LLM latency has two parts. Time to first token (TTFT) is how long the API takes to emit the first byte — determined by queueing, prompt processing, and speculative decoding warmup. Inter-token latency (ITL), or the inverse, tokens per second, determines how long the rest of the response takes.

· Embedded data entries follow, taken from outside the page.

/-- The encoder: each row's "encoding" of `spec/opcode_table.json` with its operands put in, 0 in every place it marks
`x` (any), and its condition and port operands beside it. -/
def encode : Instr → Sample
  | .rst => .rxSel 0b10000000000 .incomplete
  | .rxIdle => .rxSel 0b00000000000 .incomplete
  | .rxSkip b => .rxSel (0b010#3 ++ b) .incomplete
  | .rxSync => .rxSel 0b01010101010 .incomplete
  | .rxAccum b => .rxSel (0b011#3 ++ b) .incomplete
  | .rxCfgOk b => .rxSel (0b011#3 ++ b) .cfgOk
  | .rxDropCksum b => .rxSel (0b011#3 ++ b) .cfgBad
  | .rxFrame b => .rxSel (0b011#3 ++ b) .frame
  | .rxDropShort b => .rxSel (0b011#3 ++ b) .short
  | .rxDropHdr b => .rxSel (0b011#3 ++ b) .header
  | .txCfg sp ft md => .txSel 0b0001000 { cfgSpeed := sp, cfgFtype := ft, cfgMode := md }
  | .txFrameStd id dlc data => .txSel 0b0000100 { txfId := id, txfDlc := dlc, txfData := data }
  | .txFrameExt id dlc data => .txSel 0b0000101 { txfId := id, txfDlc := dlc, txfData := data }
  | .txReject r => .txSel (0b000011#6 ++ BitVec.ofBool r) {}
  | .txXfer => .txSel 0b0110000 {}
  | .txWait => .txSel 0b0100000 {}
  | .txIdle => .txSel 0b0000000 {}
  | .hdrConfig => .hdr 0b01010101
  | .hdrData l => .hdr (0b1100#4 ++ l)
  | .hdrOther b => .hdr b
  | .pktCfg s f m c => .cfgBytes (pktCfgBytes s f m c)
  | .pktFrame e l i j d => .outBytes (pktFrameBytes e l i j d)
  | .pktFrameIn l i j d t => .inBytes (pktFrameInBytes l i j d t)

/-! ### The table's match and mask -/

/-- "match" and "mask" of the RXSEL rows. -/
def rxPattern : Instr → Option (BitVec 11 × BitVec 11)
  | .rst => some (0x400, 0x400)
  | .rxIdle => some (0x000, 0x600)
  | .rxSkip _ => some (0x200, 0x700)
  | .rxSync => some (0x2AA, 0x7FF)
  | .rxAccum _ | .rxCfgOk _ | .rxDropCksum _ | .rxFrame _ | .rxDropShort _ | .rxDropHdr _ => some (0x300, 0x700)
  | .txCfg _ _ _ | .txFrameStd _ _ _ | .txFrameExt _ _ _ | .txReject _ | .txXfer | .txWait | .txIdle => none
  | .hdrConfig | .hdrData _ | .hdrOther _ | .pktCfg _ _ _ _ | .pktFrame _ _ _ _ _ | .pktFrameIn _ _ _ _ _ => none

/-- "match" and "mask" of the TXSEL rows; `RST` by the note of its row ("TXSEL 1xxxxxx"). -/
def txPattern : Instr → Option (BitVec 7 × BitVec 7)
  | .rst => some (0x40, 0x40)
  | .txCfg _ _ _ => some (0x08, 0x68)
  | .txFrameStd _ _ _ => some (0x04, 0x6F)
  | .txFrameExt _ _ _ => some (0x05, 0x6F)
  | .txReject _ => some (0x06, 0x6E)
  | .txXfer => some (0x30, 0x70)
  | .txWait => some (0x20, 0x70)
  | .txIdle => some (0x00, 0x6C)
  | .rxIdle | .rxSkip _ | .rxSync | .rxAccum _ | .rxCfgOk _ | .rxDropCksum _ | .rxFrame _ | .rxDropShort _ => none
  | .rxDropHdr _ | .hdrConfig | .hdrData _ | .hdrOther _ | .pktCfg _ _ _ _ | .pktFrame _ _ _ _ _ => none
  | .pktFrameIn _ _ _ _ _ => none

/-- "match" and "mask" of the HDR rows. -/
def hdrPattern : Instr → Option (Byte × Byte)
  | .hdrConfig => some (0x55, 0xFF)
  | .hdrData _ => some (0xC0, 0xF0)
  | .hdrOther _ => some (0x00, 0x00)
  | .rst | .rxIdle | .rxSkip _ | .rxSync | .rxAccum _ | .rxCfgOk _ | .rxDropCksum _ | .rxFrame _ | .rxDropShort _ => none
  | .rxDropHdr _ | .txCfg _ _ _ | .txFrameStd _ _ _ | .txFrameExt _ _ _ | .txReject _ | .txXfer | .txWait => none
  | .txIdle | .pktCfg _ _ _ _ | .pktFrame _ _ _ _ _ | .pktFrameIn _ _ _ _ _ => none

/-- The fixed bits of a packet row, byte by byte, as match and mask (for `PKT.FRAME.IN`, of its first two bytes). -/
def packetPattern : Instr → Option (List (Byte × Byte))
  | .pktCfg _ _ _ _ =>
    some ([(0xAA, 0xFF), (0x55, 0xFF), (0x12, 0xFF), (0, 0), (0, 0)] ++ List.replicate 8 (0, 0xFF)
      ++ [(0, 0), (0x01, 0xFF)] ++ List.replicate 4 (0, 0xFF) ++ [(0, 0)])
  | .pktFrame _ _ _ _ _ => some ([(0xAA, 0xFF), (0xC0, 0xD0)] ++ List.replicate 10 (0, 0) ++ [(0x55, 0xFF)])
  | .pktFrameIn _ _ _ _ _ => some [(0xAA, 0xFF), (0xC0, 0xF0)]
  | .rst | .rxIdle | .rxSkip _ | .rxSync | .rxAccum _ | .rxCfgOk _ | .rxDropCksum _ | .rxFrame _ | .rxDropShort _ => none
  | .rxDropHdr _ | .txCfg _ _ _ | .txFrameStd _ _ _ | .txFrameExt _ _ _ | .txReject _ | .txXfer | .txWait => none
  | .txIdle | .hdrConfig | .hdrData _ | .hdrOther _ => none

/-- The bits of a selector fit a row's match and mask. -/
def fitsWord {n : Nat} (w : BitVec n) : Option (BitVec n × BitVec n) → Bool
  | some (pat, mask) => w &&& mask == pat
  | none => false

/-- The first bytes of a packet fit a row's match and mask, byte by byte. -/
def fitsBytes : List (Byte × Byte) → List Byte → Bool
  | [], _ => true
  | _ :: _, [] => false
  | (pat, mask) :: ps, b :: bs => b &&& mask == pat && fitsBytes ps bs

/-- A sample fits a row of the table. -/
def fitsRow (i : Instr) : Sample → Bool
  | .rxSel sel _ => fitsWord sel (rxPattern i)
  | .txSel sel _ => fitsWord sel (txPattern i)
  | .hdr b => fitsWord b (hdrPattern i)
  | .cfgBytes bs | .outBytes bs | .inBytes bs =>
    match packetPattern i with
    | some ps => fitsBytes ps bs
    | none => false

/-- The operand and "condition" columns of the RXSEL rows, for the byte `b` of the selector. -/
def rxCondition (b : Byte) (c : Completion) : Instr → Bool
  | .rxSkip b' => b' == b && b != marker
  | .rxAccum b' => b' == b && c == .incomplete
  | .rxCfgOk b' => b' == b && c == .cfgOk
  | .rxDropCksum b' => b' == b && c == .cfgBad
  | .rxFrame b' => b' == b && c == .frame
  | .rxDropShort b' => b' == b && c == .short
  | .rxDropHdr b' => b' == b && c == .header
  | .rst | .rxIdle | .rxSync => true
  | .txCfg _ _ _ | .txFrameStd _ _ _ | .txFrameExt _ _ _ | .txReject _ | .txXfer | .txWait | .txIdle => false
  | .hdrConfig | .hdrData _ | .hdrOther _ | .pktCfg _ _ _ _ | .pktFrame _ _ _ _ _ | .pktFrameIn _ _ _ _ _ => false

/-- The operand column of the TXSEL rows. -/
def txCondition (sel : BitVec 7) (o : TxOperands) : Instr → Bool
  | .txCfg sp ft md => sp == o.cfgSpeed && ft == o.cfgFtype && md == o.cfgMode
  | .txFrameStd id dlc data => id == o.txfId && dlc == o.txfDlc && data == o.txfData
  | .txFrameExt id dlc data => id == o.txfId && dlc == o.txfDlc && data == o.txfData
  | .txReject r => r == sel.getLsbD 0
  | .rst | .txXfer | .txWait | .txIdle => true
  | .rxIdle | .rxSkip _ | .rxSync | .rxAccum _ | .rxCfgOk _ | .rxDropCksum _ | .rxFrame _ | .rxDropShort _ => false
  | .rxDropHdr _ | .hdrConfig | .hdrData _ | .hdrOther _ | .pktCfg _ _ _ _ | .pktFrame _ _ _ _ _ => false
  | .pktFrameIn _ _ _ _ _ => false

/-- A row applies to a receive selector: its bits fit and its condition holds (R80). -/
def rxApplies (sel : BitVec 11) (c : Completion) (i : Instr) : Bool :=
  fitsWord sel (rxPattern i) && rxCondition (sel.extractLsb' 0 8) c i

/-- A row applies to a transmit selector (R80). -/
def txApplies (sel : BitVec 7) (o : TxOperands) (i : Instr) : Bool :=
  fitsWord sel (txPattern i) && txCondition sel o i

/-! ### A word of the table -/

/-- The `n` low bytes of `w`, the least significant first. -/
def bytesOfNat : Nat → Nat → List Byte
  | 0, _ => []
  | n + 1, w => BitVec.ofNat 8 w :: bytesOfNat n (w / 256)

/-- DESIGN CHOICE (log 9). The row of a byte-wide word. TXSEL (7 bits) and HDR (8 bits) both fill one byte: a byte with
bits 7 and 6 clear is read as a transmit selector, any other as a header byte. -/
def decodeByteWord (w : Nat) : Instr :=
  let b := BitVec.ofNat 8 w
  if b.getLsbD 7 || b.getLsbD 6 then decodeHdr b else decodeTxSel (b.extractLsb' 0 7) {}

/-- DESIGN CHOICE (log 9). The row of a 13-byte word: `PKT.FRAME` if its fixed bits hold, else `PKT.FRAME.IN` with zeros
above the word. -/
def decodeFrameWord (w : Nat) : Option Instr :=
  match decodePktFrame (bytesOfNat 13 w) with
  | .ok i => some i
  | .rejected _ =>
    match decodePktFrameIn (bytesOfNat 20 w) with
    | .ok (i, _) => some i
    | .rejected _ => none

/-- DESIGN CHOICE (log 9). The instruction read from a table word of `nbits` bits. A word alone does not say what the
candidate is after the append: the five completing receive rows have the word of `RX.ACCUM`, which is what it reads as. -/
def decodeTableWord (nbits w : Nat) : Option Instr :=
  if nbits ≤ 8 then (if w < 256 then some (decodeByteWord w) else none)
  else if nbits ≤ 16 then (if w < 2048 then some (decodeRxSel (BitVec.ofNat 11 w) .incomplete) else none)
  else if nbits = 104 then decodeFrameWord w
  else if nbits = 160 then
    match decodePktCfg (bytesOfNat 20 w) with
    | .ok i => some i
    | .rejected _ => none
  else none

end Sys2Proof
end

Why splitting them matters

For a chat UI, TTFT is what users perceive as speed. A 300ms TTFT with 60 tok/s feels instant. A 2s TTFT with 200 tok/s feels broken even though the total time is shorter. Always measure both.

For async jobs (batch summarization, embedding pipelines), total time is what matters; optimize throughput instead.

Typical numbers (April 2026, measured end-user)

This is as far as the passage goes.